▶ [Data section]
-- ==== Sys2Proof/Machine/Timescale.lean ====
section
/-!
DEFINITION. The device timescale: its rate word, its states, its servo (R103 to R133, R272 to R278, R891 to R899).
-/
namespace Sys2Proof.Machine

/-! ## Upstream -/

/-- The upstream of the role in force is qualified (R898). -/
def State.upQual (s : State) : Bool := match s.ts.role with
  | .gm => s.ref.qual
  | .bnd => 16 ≤ s.ts.bndRun
  | .fol => s.cas.up

/-- BND_FREQ in whole hertz (R117). -/
def State.bndHz (s : State) : Nat := s.pv P.bndFreq / 2 ^ 24

/-- T of R894, the nominal upstream event interval, in seconds, as a quotient. -/
def State.upT (s : State) : Nat × Nat := match s.ts.role with
  | .gm => (1, 1)
  | .bnd => (s.cp (s.pv P.bndCh) P.rxDecim, s.bndHz)
  | .fol => (1, 1000000)

/-- TS_BW in force for the servo: at most 1/10 of the upstream event rate (R894). -/
def State.tsBwUsed (s : State) : Nat :=
  let t := s.upT
  min (s.pv P.tsBw) (t.2 * 2 ^ 24 / (10 * t.1))

/-- The cobbler sets the coefficients of the timescale servo (R406, R894). -/
def State.tsCoefs (s : State) : State :=
  let c := coefsOf s.tsBwUsed 724 s.upT.1 s.upT.2
  s.modTs fun t => { t with kp := c.1, ki := c.2.1, ki2 := c.2.2 }

/-! ## Rate word -/

def Div.slot (d : Div) (i : Nat) : Slot := d.slots.get .init i

/-- The output period of a channel on the DTS under rate word `rate`, 2^-96 ns. -/
def Chan.period (rate : Int) (x : Chan) : Nat :=
  let nom : Nat := (x.div.slot x.srv.slot).nom
  (roundDiv ((x.srv.tCmd : Int) * (nom + x.srv.delta) * (2 ^ 64 + rate)) (max 1 nom * 2 ^ 64)).toNat

/-- The period in force from counter value `t` on is kept for the prediction of the output edges (R402). -/
def Chan.note (t : Nat) (rate : Int) (x : Chan) : Chan := if x.servoRx then { x with periods := (readDts t, x.period rate) :: x.periods } else x

/-- A new rate word takes effect; each running channel has the edge to adopt (R38, R274, R754). -/
def State.setRate (r : Int) (s : State) : State :=
  if s.devq.xRate.present && !s.devq.xRate.full then
    let d := r - s.ts.rate
    let s := if d = 0 then s else
      { s with chans := s.chans.map fun x =>
          if x.2.st = .idle then x else (x.1, { x.2 with rEdges := x.2.rEdges ++ [(s.ts.dts, d)] }.note s.ts.dts r) }
    (s.modTs fun t => { t with rate := r }).setLatch 6 (BitVec.ofNat 128 (toBits 64 r))
  else s.modDevq fun q => { q with xRate := { q.xRate with drop := satAdd 32 1 q.xRate.drop } }

/-- The drift term in whole RATE64 LSB (R130). -/
def TsS.driftWord (t : TsS) : Int := t.drift / 2 ^ 32

/-- The slew term that acts after the clamp: the clamp takes from it first, and never past zero (R106, R268). -/
def slewApplied (slew room : Int) : Int :=
  if 0 ≤ slew then max 0 (min slew room) else min 0 (max slew room)

/-- The rate word is composed from its four terms, clamped to ±TS_RATE_MAX and written (R105, R106, R267). -/
def State.tsCompose (s : State) : State :=
  let t := s.ts
  let slew := t.trav.slewTerm (s.pi P.tsSlew) 1000
  let rest := t.srv.base + s.ref.corr + t.driftWord
  let y := rest + slew
  let yc := clampAbs (s.pi P.tsRateMax) y
  let clamp : Bool := yc ≠ y
  let s := if clamp && !t.srv.clamp then s.tsEv 10 else s
  let s := s.modTs fun t => { t with
    srv := { t.srv with clamp := clamp }
    trav := { t.trav with slew := slewApplied slew (yc - rest), clamped := slewApplied slew (yc - rest) ≠ slew } }
  s.setRate yc

/-- The realised offset follows a movement `d` of P_REAL of the sign of O − O_real (R122). -/
def creditOfs (o oReal d : Int) : Int :=
  let r := o - oReal
  if sgn d = sgn r then oReal + sgn r * min d.natAbs r.natAbs else oReal

/-- The traverse of the timescale is advanced to counter value `x`, the slew term in force until then (R55, R272). -/
def State.tsAdvance (x : Nat) (s : State) : State :=
  if dtsDiff x s.ts.srv.adv ≤ 0 then s else
  let t := s.ts
  let tr := t.trav.advance (roundDiv (t.trav.slew * dtsDiff x t.srv.adv) (2 ^ 46))
  let oR := creditOfs t.o t.srv.oReal (tr.pReal - t.trav.pReal)
  let s := s.modTs fun t => { t with trav := tr, srv := { t.srv with adv := x, oReal := oR } }
  if tr.isDone then slewDone 0xFFFF tr (s.modTsTrav fun t => { t with notify := 0 }) else s

/-- TS_OFS shows the realised offset after each timescale update (R754, R899). -/
def State.latchOfs (s : State) : State := s.setLatch 7 (BitVec.ofNat 128 (toBits 64 s.ts.srv.oReal))

/-! ## States (R124) -/

/-- Entry to COASTING: T_ENTRY, slew paused, drift term started, device HOLDOVER unless BYPASS or SURVEY rules (R124,
R130, R131, R278, R477). -/
def State.tsCoast (byRef forced : Bool) (s : State) : State :=
  let s := s.tsAdvance s.ts.dts
  let s := s.modTs fun t => { t with
    st := .coasting, tEntry := readDts t.dts, refEntry := byRef, drift := 0, forced := forced, boundN := 0
    srv := { t.srv with reentry := false, inRun := 0, outRun := 0 }
    trav := { t.trav with pHold := true } }
  let s := ((s.tsCompose.tsEv 12).latchTime 5 s.ts.tEntry).g6Sync
  if s.pwr.mode = .service then s.setMode .holdover else s

/-- Loss of the upstream of the role in force (R42, R124, R125). -/
def State.tsUpLost (byRef : Bool) (s : State) : State :=
  if s.ts.upOnce && (s.ts.st = .acquiring || s.ts.st = .locked) then s.tsCoast byRef false else s

/-- The servo is enabled: integrators seeded from the base term, e enters as an internal re-entry (R124, R277). A follower
that comes from FREE takes its base term from the lead's rate word (R846). -/
def State.tsAcquire (s : State) : State :=
  let s := if s.ts.role = .fol ∧ s.ts.st = .free then s.modTsSrv fun v => { v with base := s.cas.rate } else s
  (s.modTs fun t => { t with
    st := .acquiring, upOnce := true
    srv := { t.srv with i1 := t.srv.base, i2 := 0, reentry := true, inRun := 0, outRun := 0 } }).g6Sync

/-- Channel `c` enters BYPASS or RETIRED: as BND_CH its run of records ends, in any role, and in boundary role the upstream is lost (R125, R898). -/
def State.bndGone (c : Nat) (s : State) : State :=
  if c ≠ s.pv P.bndCh then s else
  let s := s.modTs fun t => { t with bndRun := 0, bndLast := none }
  if s.ts.role = .bnd then s.tsUpLost false else s

/-- The condition "upstream qualified" takes a FREE timescale to ACQUIRING (R124, R898). -/
def State.tsQualified (s : State) : State :=
  if !s.upQual then s else match s.ts.st with
  | .free => s.tsAcquire
  | .stopped => s
  | _ => s.modTs fun t => { t with upOnce := true }

/-- Exit from COASTING: the drift term is frozen into the base term, the slew resumes, e enters as a re-entry
(R124, R278); a device in HOLDOVER returns to SERVICE (R477, R478). -/
def State.tsResume (s : State) : State :=
  let s := s.modTs fun t => { t with
    srv := { t.srv with base := t.srv.base + t.driftWord }, drift := 0, trav := { t.trav with pHold := false } }
  let s := (s.modTsSrv fun v => { v with adv := s.ts.dts }).tsAcquire.tsEv 13
  if s.pwr.mode = .holdover then s.setMode .service else s

/-- TS_STOP, or a loss of PD_REF: STOPPED, servo state cleared, an armed start cleared (R112, R124). -/
def State.tsStop (s : State) : State :=
  if s.ts.st = .stopped then s.modTs fun t => { t with armed := none } else
  let s := s.modTs fun t => { t with
    st := .stopped, armed := none, srv := .init, trav := .init, rate := 0, drift := 0, forced := false, upOnce := false,
    o := 0, tickDue := false, lease := none, hist := [], edges := 0, folE := none, bndRun := 0, bndLast := none }
  let s : State := { s with
    cores := s.cores.map fun e => (e.1, { e.2 with held := [], lastMrk := none, lastTxm := none })
    srcs := s.srcs.map fun e => (e.1, { e.2 with last := none }) }
  let s := (s.tsEv 14).g6Sync
  if s.pwr.mode = .holdover then s.setMode .service else s

/-- The timescale starts with counter value `x` and start value `v` (R109, R113, R124): FREE with base term
TS_RATE_FIXED, O cleared; R898 may take it on at once. DESIGN CHOICE (log 81): a PPSIN that is qualified stays so, counts as qualified since
this start (R116), and its next edge gives the expected second anew (R100). -/
def State.tsBegin (x v : Nat) (s : State) : State :=
  let s := s.modTs fun t => { t with
    st := .free, armed := none, dts := x % dtsMod, edges := 0, hist := [], trav := .init, o := 0, drift := 0,
    forced := false, upOnce := false, folE := none, role := t.rolePend.getD t.role, rolePend := none, bndRun := 0, bndLast := none
    srv := { TsSrv.init with adv := x % dtsMod } }
  let s := s.modTsSrv fun r => { r with base := s.pi P.tsRateFixed }
  let s := s.modPps fun p => { p with ever := p.qual, last := none, run := 0 }
  let s := (s.tsCoefs.tsCompose.latchTime 1 v).tsEv 11
  s.tsQualified

/-! ## The servo (R114 to R120, R404, R899) -/

/-- The whole-cycle count of an RX update at stamp `t`: from the marker that waits, from the count before, or the edge
nearest to t − O_real (R118, R119). -/
def State.cycleOf (s : State) (t : Nat) : Int :=
  let f : Int := s.pv P.bndFreq
  let cyc (d : Int) : Int := roundDiv (d * f) (secU * 2 ^ 24)
  let near := cyc (t - s.ts.srv.oReal)
  if s.pv P.bndAnchor = 0 then near else
  match s.ts.srv.mark, s.ts.srv.cyc with
  | some m, _ => roundDiv (m - s.ts.srv.oReal) secU * s.bndHz + cyc (t - m)
  | none, some (n, t0) => n + cyc (t - t0)
  | none, none => near

/-- The timescale error of a record under the role in force (R115, R118, R119, R120). -/
def State.tsError (r : Rec) (s : State) : Option Int := match s.ts.role with
  | .gm =>
    if r.src = 0x800 && s.pps.qual && s.pps.last = some r.t then
      let d : Int := r.t - s.pi P.ppsDelay
      some (d - roundDiv d secU * secU)
    else none
  | .bnd =>
    if r.src = 4 * s.pv P.bndCh then
      let f := s.pv P.bndFreq
      some (roundDiv (((r.t : Int) - s.ts.o) * f - s.cycleOf r.t * (secU * 2 ^ 24 : Nat)) f)
    else none
  | .fol => if r.src = 0x803 then s.ts.folE else none

/-- Lock counting of R124 on error `e`. -/
def State.tsLockCount (e : Int) (s : State) : State :=
  let inside : Bool := (e.natAbs : Int) ≤ s.pi P.tsLkwin
  let s := s.modTsSrv fun v =>
    if inside then { v with inRun := v.inRun + 1, outRun := 0 } else { v with inRun := 0, outRun := v.outRun + 1 }
  if s.ts.st = .acquiring ∧ s.pv P.tsLkcnt ≤ s.ts.srv.inRun then
    ((s.modTs fun t => { t with st := .locked, srv := { t.srv with inRun := 0, outRun := 0 } }).tsEv 8).g6Sync
  else if s.ts.st = .locked ∧ s.pv P.tsLkcnt ≤ s.ts.srv.outRun then
    ((s.modTs fun t => { t with st := .acquiring, srv := { t.srv with inRun := 0, outRun := 0 } }).tsEv 9).g6Sync
  else s

/-- The loop filter of R404 on −ε, the integrators held while the clamp acts (R106, R899). -/
def TsS.filter (eps : Int) (t : TsS) : TsSrv :=
  let v := t.srv
  let v := if v.clamp then v else
    let i2 := v.i2 - coefMul t.ki2 eps
    { v with i2 := i2, i1 := v.i1 + i2 - coefMul t.ki eps }
  { v with base := v.i1 - coefMul t.kp eps }

/-- A timescale update on an upstream record (R114, R272, R277, R561, R899). -/
def State.tsUpdate (r : Rec) (e : Int) (s : State) : State :=
  let s := (s.tsAdvance (r.t * 2 ^ 46)).modTsTrav fun t => { t with pReal := t.pReal + r.dl }
  let s := if s.ts.srv.reentry then s.modTs fun t => { t with
      trav := t.trav.reenter (t.trav.pCmd + e), srv := { t.srv with reentry := false, oReal := t.o } } else s
  let s := s.tsLockCount e
  let s := s.modTs fun t => { t with folE := none, srv := { t.filter (e + t.trav.res) with
    e := e, tLast := r.t, seqLast := some r.seq, updN := (t.srv.updN + 1) % 2 ^ 64
    cyc := if r.src = 0x800 ∨ r.src = 0x803 then none else some (s.cycleOf r.t, r.t), mark := none } }
  s.tsCompose.latchOfs

/-- Record `a` follows record `b` in SEQ (R62). -/
def seqFollows (a b : Nat) : Bool := let d := (a + 4096 - b) % 4096; 1 ≤ d && d ≤ 2047

/-- A timescale steering record reaches its steer stage: updated in ACQUIRING and LOCKED, in SEQ order (R398). -/
def State.tsSteer (r : Rec) (s : State) : State :=
  if (s.ts.st = .acquiring || s.ts.st = .locked) && (s.ts.srv.seqLast.map (seqFollows r.seq)).getD true then
    let s' := if s.ts.srv.reentry then s.modTsSrv fun v => { v with oReal := s.ts.o } else s
    match s'.tsError r with
    | some e => s'.tsUpdate r e
    | none => s
  else s

/-- The present SCLK edge is on the grid of ticks, every 1,000th edge after the one on which the timescale started (R276). -/
def State.onTick (s : State) : Bool := s.ts.edges ≠ 0 && s.ts.edges % 1000 = 0

/-- A tick: while RES is not zero and no pause is in force, s is composed anew (R276). -/
def State.tsTick (s : State) : State :=
  if s.ts.st = .stopped ∨ s.ts.trav.res = 0 ∨ s.ts.trav.paused then s
  else (s.tsAdvance s.ts.dts).tsCompose.latchOfs

end Sys2Proof.Machine
end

▶ [Exercise instructions] Reproduce verbatim only this range: the first line of the material through the line that contains "(toBits 64 r))", inclusive.

▶ [Answer to the exercise]
-- ==== Sys2Proof/Machine/Timescale.lean ====
section
/-!
DEFINITION. The device timescale: its rate word, its states, its servo (R103 to R133, R272 to R278, R891 to R899).
-/
namespace Sys2Proof.Machine

/-! ## Upstream -/

/-- The upstream of the role in force is qualified (R898). -/
def State.upQual (s : State) : Bool := match s.ts.role with
  | .gm => s.ref.qual
  | .bnd => 16 ≤ s.ts.bndRun
  | .fol => s.cas.up

/-- BND_FREQ in whole hertz (R117). -/
def State.bndHz (s : State) : Nat := s.pv P.bndFreq / 2 ^ 24

/-- T of R894, the nominal upstream event interval, in seconds, as a quotient. -/
def State.upT (s : State) : Nat × Nat := match s.ts.role with
  | .gm => (1, 1)
  | .bnd => (s.cp (s.pv P.bndCh) P.rxDecim, s.bndHz)
  | .fol => (1, 1000000)

/-- TS_BW in force for the servo: at most 1/10 of the upstream event rate (R894). -/
def State.tsBwUsed (s : State) : Nat :=
  let t := s.upT
  min (s.pv P.tsBw) (t.2 * 2 ^ 24 / (10 * t.1))

/-- The cobbler sets the coefficients of the timescale servo (R406, R894). -/
def State.tsCoefs (s : State) : State :=
  let c := coefsOf s.tsBwUsed 724 s.upT.1 s.upT.2
  s.modTs fun t => { t with kp := c.1, ki := c.2.1, ki2 := c.2.2 }

/-! ## Rate word -/

def Div.slot (d : Div) (i : Nat) : Slot := d.slots.get .init i

/-- The output period of a channel on the DTS under rate word `rate`, 2^-96 ns. -/
def Chan.period (rate : Int) (x : Chan) : Nat :=
  let nom : Nat := (x.div.slot x.srv.slot).nom
  (roundDiv ((x.srv.tCmd : Int) * (nom + x.srv.delta) * (2 ^ 64 + rate)) (max 1 nom * 2 ^ 64)).toNat

/-- The period in force from counter value `t` on is kept for the prediction of the output edges (R402). -/
def Chan.note (t : Nat) (rate : Int) (x : Chan) : Chan := if x.servoRx then { x with periods := (readDts t, x.period rate) :: x.periods } else x

/-- A new rate word takes effect; each running channel has the edge to adopt (R38, R274, R754). -/
def State.setRate (r : Int) (s : State) : State :=
  if s.devq.xRate.present && !s.devq.xRate.full then
    let d := r - s.ts.rate
    let s := if d = 0 then s else
      { s with chans := s.chans.map fun x =>
          if x.2.st = .idle then x else (x.1, { x.2 with rEdges := x.2.rEdges ++ [(s.ts.dts, d)] }.note s.ts.dts r) }
    (s.modTs fun t => { t with rate := r }).setLatch 6 (BitVec.ofNat 128 (toBits 64 r))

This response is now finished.